Source material:
--*--
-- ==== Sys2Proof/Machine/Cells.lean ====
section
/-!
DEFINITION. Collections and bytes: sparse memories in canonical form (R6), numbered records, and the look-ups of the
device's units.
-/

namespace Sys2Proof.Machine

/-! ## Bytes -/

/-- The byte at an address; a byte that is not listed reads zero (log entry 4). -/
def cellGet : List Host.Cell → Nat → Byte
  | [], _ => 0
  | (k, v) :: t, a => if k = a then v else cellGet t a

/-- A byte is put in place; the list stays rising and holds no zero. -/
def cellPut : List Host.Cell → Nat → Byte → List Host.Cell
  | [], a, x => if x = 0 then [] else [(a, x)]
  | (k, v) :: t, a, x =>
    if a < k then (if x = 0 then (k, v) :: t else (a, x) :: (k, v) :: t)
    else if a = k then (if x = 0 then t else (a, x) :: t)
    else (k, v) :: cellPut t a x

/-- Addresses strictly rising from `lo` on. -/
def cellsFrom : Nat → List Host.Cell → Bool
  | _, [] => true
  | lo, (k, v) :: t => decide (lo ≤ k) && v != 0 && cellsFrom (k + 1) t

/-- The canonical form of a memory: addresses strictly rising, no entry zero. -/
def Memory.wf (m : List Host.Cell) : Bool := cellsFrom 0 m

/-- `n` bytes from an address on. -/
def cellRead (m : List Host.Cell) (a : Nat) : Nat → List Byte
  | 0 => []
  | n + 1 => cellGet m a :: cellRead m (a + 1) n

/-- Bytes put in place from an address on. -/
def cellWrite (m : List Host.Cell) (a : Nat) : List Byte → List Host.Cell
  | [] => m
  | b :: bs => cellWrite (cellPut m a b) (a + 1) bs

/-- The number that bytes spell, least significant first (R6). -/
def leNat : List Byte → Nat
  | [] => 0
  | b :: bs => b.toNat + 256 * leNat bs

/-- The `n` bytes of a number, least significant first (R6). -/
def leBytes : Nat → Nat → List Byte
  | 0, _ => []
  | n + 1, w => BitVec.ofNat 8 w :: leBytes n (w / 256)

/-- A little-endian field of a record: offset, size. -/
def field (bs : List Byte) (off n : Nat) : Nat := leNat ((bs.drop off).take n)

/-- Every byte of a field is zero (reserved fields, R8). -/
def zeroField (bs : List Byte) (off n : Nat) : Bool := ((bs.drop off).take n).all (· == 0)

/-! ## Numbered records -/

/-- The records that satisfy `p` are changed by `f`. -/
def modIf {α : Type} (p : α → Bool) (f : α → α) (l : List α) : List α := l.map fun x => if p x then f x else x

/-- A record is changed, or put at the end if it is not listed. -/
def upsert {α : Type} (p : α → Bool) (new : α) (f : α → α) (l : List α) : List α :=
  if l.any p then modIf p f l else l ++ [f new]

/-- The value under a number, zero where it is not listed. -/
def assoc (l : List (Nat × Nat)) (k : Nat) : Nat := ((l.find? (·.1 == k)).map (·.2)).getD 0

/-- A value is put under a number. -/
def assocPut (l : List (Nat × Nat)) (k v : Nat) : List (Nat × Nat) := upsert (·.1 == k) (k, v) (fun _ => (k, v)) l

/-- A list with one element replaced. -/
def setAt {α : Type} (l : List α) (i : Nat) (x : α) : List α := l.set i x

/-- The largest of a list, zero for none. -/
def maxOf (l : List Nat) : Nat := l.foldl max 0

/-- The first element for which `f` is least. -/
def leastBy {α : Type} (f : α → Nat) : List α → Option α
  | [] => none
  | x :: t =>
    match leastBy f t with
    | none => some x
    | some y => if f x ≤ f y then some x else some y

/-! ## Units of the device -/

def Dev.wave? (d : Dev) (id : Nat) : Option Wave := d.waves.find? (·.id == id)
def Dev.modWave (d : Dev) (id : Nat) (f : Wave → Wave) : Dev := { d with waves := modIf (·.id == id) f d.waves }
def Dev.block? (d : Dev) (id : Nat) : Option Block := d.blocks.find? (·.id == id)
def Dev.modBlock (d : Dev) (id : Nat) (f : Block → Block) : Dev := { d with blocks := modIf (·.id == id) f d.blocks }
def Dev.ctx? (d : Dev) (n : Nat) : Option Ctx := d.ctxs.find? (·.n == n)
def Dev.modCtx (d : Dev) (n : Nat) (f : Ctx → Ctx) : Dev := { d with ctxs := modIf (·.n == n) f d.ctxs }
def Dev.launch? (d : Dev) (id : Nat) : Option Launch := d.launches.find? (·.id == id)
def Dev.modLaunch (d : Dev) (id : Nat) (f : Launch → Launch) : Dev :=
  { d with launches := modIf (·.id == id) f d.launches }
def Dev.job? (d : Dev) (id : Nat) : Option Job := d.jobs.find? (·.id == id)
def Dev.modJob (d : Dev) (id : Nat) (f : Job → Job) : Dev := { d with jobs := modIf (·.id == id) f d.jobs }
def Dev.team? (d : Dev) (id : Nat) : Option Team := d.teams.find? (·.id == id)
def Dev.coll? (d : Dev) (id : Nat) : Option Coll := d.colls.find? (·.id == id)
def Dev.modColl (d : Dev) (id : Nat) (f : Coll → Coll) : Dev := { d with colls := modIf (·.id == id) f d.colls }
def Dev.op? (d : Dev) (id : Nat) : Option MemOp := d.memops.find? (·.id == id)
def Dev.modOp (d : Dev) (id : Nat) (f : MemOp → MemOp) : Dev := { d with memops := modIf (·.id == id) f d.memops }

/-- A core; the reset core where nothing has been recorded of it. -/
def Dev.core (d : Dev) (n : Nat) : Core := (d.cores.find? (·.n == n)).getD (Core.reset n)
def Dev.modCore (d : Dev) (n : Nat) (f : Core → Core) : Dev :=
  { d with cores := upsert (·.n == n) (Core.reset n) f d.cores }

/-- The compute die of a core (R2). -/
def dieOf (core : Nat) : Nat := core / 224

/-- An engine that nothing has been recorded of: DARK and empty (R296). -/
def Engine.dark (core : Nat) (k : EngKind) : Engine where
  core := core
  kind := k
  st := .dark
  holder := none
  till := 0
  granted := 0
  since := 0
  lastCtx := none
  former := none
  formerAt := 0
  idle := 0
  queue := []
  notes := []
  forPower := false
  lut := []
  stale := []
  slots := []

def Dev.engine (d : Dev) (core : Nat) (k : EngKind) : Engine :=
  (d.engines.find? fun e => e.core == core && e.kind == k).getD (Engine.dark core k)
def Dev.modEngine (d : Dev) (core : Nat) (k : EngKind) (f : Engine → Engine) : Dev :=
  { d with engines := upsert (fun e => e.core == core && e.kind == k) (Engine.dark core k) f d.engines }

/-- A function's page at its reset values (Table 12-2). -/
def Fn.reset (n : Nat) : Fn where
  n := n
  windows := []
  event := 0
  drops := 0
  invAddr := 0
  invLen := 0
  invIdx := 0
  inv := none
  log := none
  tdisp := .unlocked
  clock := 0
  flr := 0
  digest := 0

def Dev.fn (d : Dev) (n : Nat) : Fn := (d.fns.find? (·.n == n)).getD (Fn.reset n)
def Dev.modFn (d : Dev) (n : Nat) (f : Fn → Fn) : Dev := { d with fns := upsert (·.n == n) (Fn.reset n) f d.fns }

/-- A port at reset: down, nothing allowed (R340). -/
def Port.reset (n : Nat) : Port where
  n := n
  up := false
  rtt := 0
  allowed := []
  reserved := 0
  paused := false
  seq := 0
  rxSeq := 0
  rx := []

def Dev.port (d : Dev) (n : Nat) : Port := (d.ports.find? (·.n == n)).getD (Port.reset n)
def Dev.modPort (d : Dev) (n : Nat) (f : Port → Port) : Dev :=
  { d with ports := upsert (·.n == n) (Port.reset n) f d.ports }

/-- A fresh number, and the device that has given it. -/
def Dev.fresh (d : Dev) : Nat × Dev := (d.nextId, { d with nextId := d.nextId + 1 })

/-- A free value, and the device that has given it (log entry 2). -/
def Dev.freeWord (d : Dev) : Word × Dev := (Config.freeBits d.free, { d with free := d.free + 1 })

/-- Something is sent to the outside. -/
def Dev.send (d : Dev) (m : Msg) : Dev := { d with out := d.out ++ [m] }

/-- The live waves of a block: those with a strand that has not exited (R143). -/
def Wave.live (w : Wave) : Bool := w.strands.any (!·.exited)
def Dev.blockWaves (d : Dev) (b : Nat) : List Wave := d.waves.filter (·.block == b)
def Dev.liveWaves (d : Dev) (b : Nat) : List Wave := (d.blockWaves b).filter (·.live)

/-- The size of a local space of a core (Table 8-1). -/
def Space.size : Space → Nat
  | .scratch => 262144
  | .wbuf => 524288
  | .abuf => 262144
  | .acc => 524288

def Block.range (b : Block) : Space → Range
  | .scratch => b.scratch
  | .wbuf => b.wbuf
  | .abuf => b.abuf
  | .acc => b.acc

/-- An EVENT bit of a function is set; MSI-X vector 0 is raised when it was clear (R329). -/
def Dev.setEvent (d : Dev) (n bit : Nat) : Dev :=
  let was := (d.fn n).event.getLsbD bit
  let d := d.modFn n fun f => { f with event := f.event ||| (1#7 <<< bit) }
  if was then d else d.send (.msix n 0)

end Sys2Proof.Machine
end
--*--
Task details:
For this exercise, please copy exactly the lines of the material above from its first line through the line where "else if a = k" appears.

Expected answer:
-- ==== Sys2Proof/Machine/Cells.lean ====
section
/-!
DEFINITION. Collections and bytes: sparse memories in canonical form (R6), numbered records, and the look-ups of the
device's units.
-/

namespace Sys2Proof.Machine

/-! ## Bytes -/

/-- The byte at an address; a byte that is not listed reads zero (log entry 4). -/
def cellGet : List Host.Cell → Nat → Byte
  | [], _ => 0
  | (k, v) :: t, a => if k = a then v else cellGet t a

/-- A byte is put in place; the list stays rising and holds no zero. -/
def cellPut : List Host.Cell → Nat → Byte → List Host.Cell
  | [], a, x => if x = 0 then [] else [(a, x)]
  | (k, v) :: t, a, x =>
    if a < k then (if x = 0 then (k, v) :: t else (a, x) :: (k, v) :: t)
    else if a = k then (if x = 0 then t else (a, x) :: t)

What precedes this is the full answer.